-- Exercise requirements --
Each line from the opening of the listing below through the line that contains "def execPktJump (thread" is to be output exactly as written.

□ □ □ □ □ □ □

/-- PKT_CALL: a call from the ring leaves the read index behind the CALL. -/
def execPktCall (thread : Nat) (s : State) : Host.Outcome State Fault Refusal :=
  pktRun s thread 0x0B (fun p =>
    if 4 ≤ (p.queue p.s).calls.length then pktFault p p.s 0x04
    else (pktDone p p.s).updQueue (queueKey p.ctx p.q) (fun k => { k with calls := p.next :: k.calls, fetch := p.w 0 }))

/-- PKT_RETURN. -/
def execPktReturn (thread : Nat) (s : State) : Host.Outcome State Fault Refusal :=
  pktRun s thread 0x0C (fun p =>
    match (p.queue p.s).calls with
    | [] => pktFault p p.s 0x04
    | a :: r => pktTo p (p.upd p.s (fun k => { k with calls := r, fetch := 0 })) a)

/-- PKT_JUMP. -/
def execPktJump (thread : Nat) (s : State) : Host.Outcome State Fault Refusal :=
  pktRun s thread 0x0D (fun p => if p.ring then pktFault p p.s 0x05 else pktTo p p.s (p.w 0))

/-- PKT_RESERVED_OPCODE. -/
def execPktReservedOpcode (thread : Nat) (s : State) : Host.Outcome State Fault Refusal :=
  .next (match pktHeader s thread false with
    | .error s => s
    | .ok (p, op) => if pktReserved op then pktFault p p.s 0x01 else s)

/-! ### Waiting and signalling (R68, R69) -/

/-- A WAITMEM is satisfied: what it read, every agent sees from then on (R69). -/
def waitmemMet (p : Pkt) (s : State) : State :=
  match placeVa s (hubAgent p.ctx 5) .engR (p.w 0) with
  | (s, .ok pl) => pktDone p (s.unhide pl (if bitN p.flags 2 then 8 else 4))
  | (s, .error _) => pktDone p s

/-- PKT_WAITMEM. -/
def execPktWaitmem (thread : Nat) (s : State) : Host.Outcome State Fault Refusal :=
  pktRun s thread 0x04 (fun p =>
    match pktCond p p.s with
    | (s, .error c) => pktFault p s c
    | (s, .ok (true, _)) => waitmemMet p s
    | (s, .ok (false, line)) => qStatus (p.upd s (fun k => { k with blocked := true, watch := line, lineChanged := false })) p.ctx p.q 3)

/-- A blocked WAITMEM is evaluated again. -/
def waitmemAgain (s : State) (thread : Nat) : Host.Outcome State Fault Refusal :=
  pktRun s thread 0x04 (fun p =>
    match pktCond p p.s with
    | (s, .error c) => pktFault p s c
    | (s, .ok (true, _)) => waitmemMet p s
    | (s, .ok (false, line)) => p.upd s (fun k => { k with watch := line, lineChanged := false })) true

/-- The queue of a thread. -/
def threadQueue (s : State) (thread : Nat) : Queue := ((cget none s.threads thread).map s.queue).getD {}

/-- WAITMEM_LINE_CHANGE: the monitor's line has changed. -/
def execWaitmemLineChange (thread : Nat) (s : State) : Host.Outcome State Fault Refusal :=
  if (threadQueue s thread).blocked && (threadQueue s thread).lineChanged then waitmemAgain s thread else .next s

/-- WAITMEM_HOST_POLL: its arrival is the end of 4,096 cycles since the last evaluation. -/
def execWaitmemHostPoll (thread : Nat) (s : State) : Host.Outcome State Fault Refusal :=
  if (threadQueue s thread).blocked && (threadQueue s thread).watch.isNone then waitmemAgain s thread else .next s

/-- PKT_SIGNAL. -/
def execPktSignal (thread : Nat) (s : State) : Host.Outcome State Fault Refusal :=
  pktRun s thread 0x05 (fun p =>
    if p.w 0 % 8 ≠ 0 then pktFault p p.s 0x0D
    else
      match placeVa p.s (hubAgent p.ctx 5) (if bitN p.flags 1 then .fabA else .engW) (p.w 0) with
      | (s, .error _) => pktFault p s 0x07
      | (s, .ok pl) =>
        let s := s.flush p.ctx
        let s := match pl with
          | .phys k => if keyKind k = 2 then landCtx s p.ctx else s
          | _ => s
        let (old, bad) := readPlace s pl 8
        let v := if bitN p.flags 1 then (ofLE old + p.w 1) % 2 ^ 64 else p.w 1
        let s := shareWrite s 512 p.ctx pl (leBytes 8 v) (bitN p.flags 1 && bad)
        pktDone p (if bitN p.flags 0 then s.raise p.ctx (bitsN p.flags 8 6) else s))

□ □ □ □ □ □ □

-- Answer to the exercise --
/-- PKT_CALL: a call from the ring leaves the read index behind the CALL. -/
def execPktCall (thread : Nat) (s : State) : Host.Outcome State Fault Refusal :=
  pktRun s thread 0x0B (fun p =>
    if 4 ≤ (p.queue p.s).calls.length then pktFault p p.s 0x04
    else (pktDone p p.s).updQueue (queueKey p.ctx p.q) (fun k => { k with calls := p.next :: k.calls, fetch := p.w 0 }))

/-- PKT_RETURN. -/
def execPktReturn (thread : Nat) (s : State) : Host.Outcome State Fault Refusal :=
  pktRun s thread 0x0C (fun p =>
    match (p.queue p.s).calls with
    | [] => pktFault p p.s 0x04
    | a :: r => pktTo p (p.upd p.s (fun k => { k with calls := r, fetch := 0 })) a)

/-- PKT_JUMP. -/
def execPktJump (thread : Nat) (s : State) : Host.Outcome State Fault Refusal :=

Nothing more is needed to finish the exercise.